Does this BioBrick increase the host’s ability to vaporize?
Does this BioBrick increase the host’s ability to create spores?
Does this BioBrick produce any product that can regulate the immune system in animals or humans?
Is this BioBrick in anyway pathogenic in animals or humans or towards plants?
Construct notes
What is the origin of the genetic material used? What does the the genetic materiale do in this origin? Is there uncertainty about the genetical materials function?
What modifications were done on the genetic materiale before insertion? If anything was modified, what function do you hope to achieve?
What vector did you use? Which antibiotic resistance were involved? Which protocol was used to insert the vector?
What is the stability of the insert with respect to genetic traits?
How easily can the insert transfer to other bacteria or lifeforms?
Where there safer alternatives to achieve this function? Where there safer alternatives to the host organism and vector used?
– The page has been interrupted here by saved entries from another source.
-- ==== Sys2Proof/Machine/Store.lean ====
section
/-! DEFINITION. The meanings of the Store controller's commands (chapter 9). -/

namespace Sys2Proof.Machine

/-! ### Operations on the store port -/

/-- The operation in flight is a status read. -/
def statusInFlight (s : State) : Bool := s.store.inFlight.any fun f => f.op = .statusRead

/-- The operation in flight is a block read. -/
def readInFlight (s : State) : Bool := s.store.inFlight.any fun f => f.op = .read

/-- The operation in flight is a block write. -/
def writeInFlight (s : State) : Bool := s.store.inFlight.any fun f => f.op.isWrite

/-- The operation in flight has come to its second read or comparison. -/
def secondLook (s : State) : Bool := s.store.inFlight.any (·.again)

/-- The operation in flight goes on to its second read or comparison. -/
def lookAgain (s : State) : State :=
  s.setStore { s.store with inFlight := s.store.inFlight.map fun f => { f with again := true } }

/-- R136: the mount's status read completes. -/
def statusRead (answered : Bool) (s : State) : State :=
  let s := s.setStore { s.store with inFlight := none }
  if answered then s.setStore { s.store with mountNext := some 0 }
  else recordFault .storeAbsent {} (mountEnds .absent .absent s)

/-- STATUS_READ_COMPLETE (R136). -/
def execStatusReadComplete (answered : Bool) (s : State) : Host.Outcome State Fault Refusal :=
  performWhen (statusInFlight s) none (statusRead answered) s

/-- BLOCK_READ_RETRY (R143): the first read fails its check, so the block is read a second time. -/
def execBlockReadRetry (s : State) : Host.Outcome State Fault Refusal :=
  performWhen (readInFlight s && !secondLook s) none lookAgain s

/-- R143: a read of the block in flight brings back its bytes; a first failure asks the second read. -/
def readOutcome (data : ReadData) (s : State) : State :=
  match s.store.inFlight with
  | none => s
  | some f =>
    let bytes := readBytes data f.block s
    if passesCheck bytes then readDone f (if f.again then .passReread else .pass) bytes s
    else if f.again then readDone f .fail bytes s
    else lookAgain s

/-- BLOCK_READ_COMPLETE (R143). -/
def execBlockReadComplete (data : ReadData) (s : State) : Host.Outcome State Fault Refusal :=
  performWhen (readInFlight s) none (readOutcome data) s

/-- R144: the first comparison does not match: the sector is counted and the block is compared again. -/
def mismatch (s : State) : State :=
  match s.store.inFlight with
  | none => s
  | some f => lookAgain (countSector f.block s)

/-- WRITE_COMPARE_MISMATCH (R144). -/
def execWriteCompareMismatch (s : State) : Host.Outcome State Fault Refusal :=
  performWhen (writeInFlight s && !secondLook s) none mismatch s

/-- R144: a write attempt succeeds. -/
def attemptDone (f : InFlight) (s : State) : State :=
  match f.op with
  | .dataWrite w => dataWriteDone f.claimant w f.block s
  | .releaseWrite => releaseDone f.block s
  | .statusRead | .read => s

/-- R144: a write attempt fails at its second comparison. -/
def attemptLost (f : InFlight) (s : State) : State :=
  match f.op with
  | .dataWrite w => attemptFailed f.claimant w f.block s
  | .releaseWrite => releaseFailed f.block s
  | .statusRead | .read => s

/-- R144: a comparison of the attempt in flight; a first mismatch asks the second comparison. -/
def writeOutcome (matched : Bool) (s : State) : State :=
  match s.store.inFlight with
  | none => s
  | some f =>
    if matched then attemptDone f (s.setStore { s.store with inFlight := none })
    else if f.again then attemptLost f (s.setStore { s.store with inFlight := none })
    else mismatch s

/-- BLOCK_WRITE_ATTEMPT_COMPLETE (R144). -/
def execBlockWriteAttemptComplete (matched : Bool) (s : State) : Host.Outcome State Fault Refusal :=
  performWhen (writeInFlight s) none (writeOutcome matched) s

/-! ### The patrol (R146) -/

/-- The owned blocks, in index order. -/
def ownedBlocks (s : State) : List Nat := (List.range 512).filter (isOwned s)

/-- The document in whose list a block stands. -/
def ownerOf (s : State) (b : Nat) : Nat :=
  ((List.range' 1 31).find? fun n => (dirEntry s n).blocks.any (·.block = b)).getD 0

/-- R146: the patrol asks a read of block `b`. -/
def askPatrol (b : Nat) (s : State) : State :=
  s.setStore { s.store with patrolPos := b, patrolRead := some ⟨b, ownerOf s b⟩ }

/-- R141: a full patrol pass ends. -/
def endStorePass (s : State) : State := s.setStore { s.store with sectors := s.store.sectors.map Sector.endPass }

/-- R146: the patrol chooses its next block among the owned blocks: the first above its position, or else the first, which
ends a full pass. -/
def patrolFrom (owned : List Nat) (s : State) : State :=
  match owned.find? fun b => s.store.patrolPos < b with
  | some b => askPatrol b s
  | none =>
    match owned with
    | b :: _ => askPatrol b (endStorePass s)
    | [] => s

/-- R146: the patrol chooses its next block. -/
def choosePatrol (s : State) : State := patrolFrom (ownedBlocks s) s

/-- R146: the patrol timer runs out and starts again; without a read waiting or in flight a block is chosen. -/
def patrolDue (s : State) : State :=
  let s := s.setStore { s.store with patrolTimer := .running s.params.patrolInterval }
  if s.store.patrolRead.isSome then s else choosePatrol s

/-- STORE_PATROL_EXPIRY (R146). -/
def execStorePatrolExpiry (s : State) : Host.Outcome State Fault Refusal :=
  performWhen (s.store.patrolTimer.isRunning && s.store.state = .ready) none patrolDue s

/-! ### Requests -/

/-- R135: the store states in which channel starts, ComposeStart and Delete go on to their own rules. -/
def storeReady (s : State) : Bool := s.store.state = .ready

/-- R135: the store states in which StoreInfo, DocList and DocInfo are answered. -/
def storeAnswers (s : State) : Bool := s.store.state ≠ .mounting && s.store.state ≠ .formatting

/-- R135: the store states in which FormatStore and StoreReadBlock go on to their own rules. -/
def storeResponds (s : State) : Bool := s.store.state = .ready || s.store.state = .unformatted

/-- R149, R150: every channel is idle and directory maintenance has no job. -/
def storeIdle (s : State) : Bool :=
  s.send.current = none && s.take.docs = [] && s.reprint.document = none && s.compose.phase = .idle &&
    s.store.jobs = []

/-- R148: Delete. -/
def deleteEffect (document : Byte) (s : State) : State × List Byte :=
  let n := document.toNat
  if !storeReady s then replies .notReady [] s
  else if !isDocument n then replies .badValue [] s
  else if (dirEntry s n).state ≠ .closed then replies .conflict [] s
  else if s.store.jobs.any (!·.forTake) then replies .busy [] s
  else
    let s := holdDoc n .deleting s
    replies .done [] (s.setStore { s.store with jobs := s.store.jobs ++ [⟨n, false⟩] })

/-- DELETE (R148): request 23h. -/
def execDelete (document : Byte) (s : State) : Host.Outcome State Fault Refusal :=
  request none 0x23 [document] (deleteEffect document) s

/-- R149: the format begins. -/
def beginFormat (s : State) : State :=
  let s := emptyDirectory (withdrawPatrol s)
  s.setStore { s.store with state := .formatting, formatNext := 0, patrolTimer := .stopped }

/-- R149: FormatStore. -/
def formatStoreEffect (s : State) : State × List Byte :=
  if !storeResponds s then replies .notReady [] s
  else if !storeIdle s then replies .busy [] s
  else replies .done [] (beginFormat s)

/-- FORMAT_STORE (R149): request 2Bh. -/
def execFormatStore (s : State) : Host.Outcome State Fault Refusal := request none 0x2B [] formatStoreEffect s

/-- R150: Remount. -/
def remountEffect (s : State) : State × List Byte :=
  if !storeAnswers s then replies .notReady [] s
  else if storeReady s && !storeIdle s then replies .busy [] s
  else replies .done [] (beginMount (withdrawPatrol s))

/-- REMOUNT (R150): request 2Ch. -/
def execRemount (s : State) : Host.Outcome State Fault Refusal := request none 0x2C [] remountEffect s

/-- R151: StoreReadBlock in its turn: refused at once, or a link read is asked and the request stays at the head of the queue
until the read completes (R179). -/
def askLinkRead (r : Request) (index : Nat) (s : State) : State :=
  if !storeResponds s then formReply r [ReplyCode.notReady.byte] s
  else if 511 < index then formReply r [ReplyCode.badValue.byte] s
  else s.setStore { s.store with linkRead := some index }

/-- STORE_READ_BLOCK (R151): request 2Ah. -/
def execStoreReadBlock (index : Half) (s : State) : Host.Outcome State Fault Refusal :=
  let r : Request := ⟨0x2A, halfBytes index⟩
  perform none (fun s => if inTurn r s then askLinkRead r index.toNat (standAtHead r s) else frameArrives r s) s

/-- The count of retired sectors. -/
def retiredCount (s : State) : Nat := (s.store.sectors.toList.filter (·.retired)).length

/-- R151: StoreInfo. -/
def storeInfoEffect (s : State) : State × List Byte :=
  if storeAnswers s then
    replies .done (byte1 s.store.state.code ++ byte2 s.store.free.length ++ byte2 s.store.bad.length
      ++ byte1 (retiredCount s)) s
  else replies .notReady [] s

/-- STORE_INFO (R151): request 20h. -/
def execStoreInfo (s : State) : Host.Outcome State Fault Refusal := request none 0x20 [] storeInfoEffect s

/-- R151: DocList. -/
def docListEffect (s : State) : State × List Byte :=
  if storeAnswers s then
    replies .done (s.store.dir.toList.flatMap fun e => byte1 e.state.code ++ byte1 e.flags.code) s
  else replies .notReady [] s

/-- DOC_LIST (R151): request 21h. -/
def execDocList (s : State) : Host.Outcome State Fault Refusal := request none 0x21 [] docListEffect s

/-- R182: the one byte of a document's stray count; above 255 it is not stated (log entry 6). -/
def strayCount (n : Nat) : List Byte := if n ≤ 255 then byte1 n else [Config.strayCountByte n]

/-- R151, R182: a directory entry in DocInfo's reply. -/
def DirEntry.info (e : DirEntry) : List Byte :=
  byte1 e.state.code ++ byte1 e.flags.code ++ byte1 e.blocks.length ++ byte2 e.length ++ flag1 e.pendingDamage
    ++ strayCount e.strays.length

/-- R151: DocInfo. -/
def docInfoEffect (document : Byte) (s : State) : State × List Byte :=
  if !storeAnswers s then replies .notReady [] s
  else if isDocument document.toNat then replies .done (dirEntry s document.toNat).info s
  else replies .badValue [] s

/-- DOC_INFO (R151): request 22h. -/
def execDocInfo (document : Byte) (s : State) : Host.Outcome State Fault Refusal :=
  request none 0x22 [document] (docInfoEffect document) s

end Sys2Proof.Machine
end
Is your construct watermarked?
The above list of question is more or less derived from a more throughout list of questions relevant to assessing the safety and securty of the parts, see appendix II.
Further Information
Risk-assessment for organism
Should the part, or a number of parts, be inserted into an organism the team should perform a risk-assessment and make it available on the parts-registry. In some countries, it is mandatory to submit a risk-assessment prior to engaging in a project involving synthetic biology, so we believe that any risk-assessments should be made public through parts-registry.
Inclusion of copyright information?
We do not believe in any form of copyright prohibition. We believe in an open-source approach to the field of synthetic biology, as in iGEM. Any copy-right prohibitions would only stall the progress in this most vital field of science. We believe that any and all information on created parts, and experience with these parts in particular organisms, should be shared freely.
Information on how to neutralize bacteria
This clause is intended as security measure. Should the bacteria be released into the environment, the parts-registry site should contain information on how to neutralize the bacteria. If the bacteria has an kill-code inserted, the site should describe how to enact the self-destruct mechanism.
Anticipated problems
Code deterioration
The code will deteriorate over time due to mutation. This could prove to be a serious problem should watermarking become an integrated part of synthetic biology. Should the genetic watermark deteriorate to the point where one is no longer able to read it, it would not constitute any kind of safety measure, being able to tell that the part was likely to have been made artificially being the only thing we would be able to tell. Knowing that data will deteriorate, it may be impossible to determine whether the watermark found in rogue bacteria is authentic or a degenerate. The deterioration is however slow and arbitrary. Our code is so small, that the change that any nucleotide associated with the watermark is going to mutate is very limited. The chances of finding the authentic code intact should be very good.
The open source approach
Sharing all this information on creating new synthetic parts that can be inserted into living organisms, also means that people with harmful agendas have access to this knowledge. This naturally means that wrongful actions are possible by use of synthetic biology, but we do not think that this should stand in the way of all the possibilities synthetic biology holds. Also, the more we know about how to create synthetic DNA strands, the better we are equipped if any harmful incident should occur. As of now, it might also just be easier to drop a bomb or send out letters of anthrax. Should a bacteria be used for a malign purpose it would be quite easy to insert a false watermark to blame others. So we need to keep in mind that a plot could be made against someone. However, if anyone was interested in harming as many as possible, this person probably wouldn’t care about watermarking at all. This also means that we cannot expect watermarking to play a part in any legal case.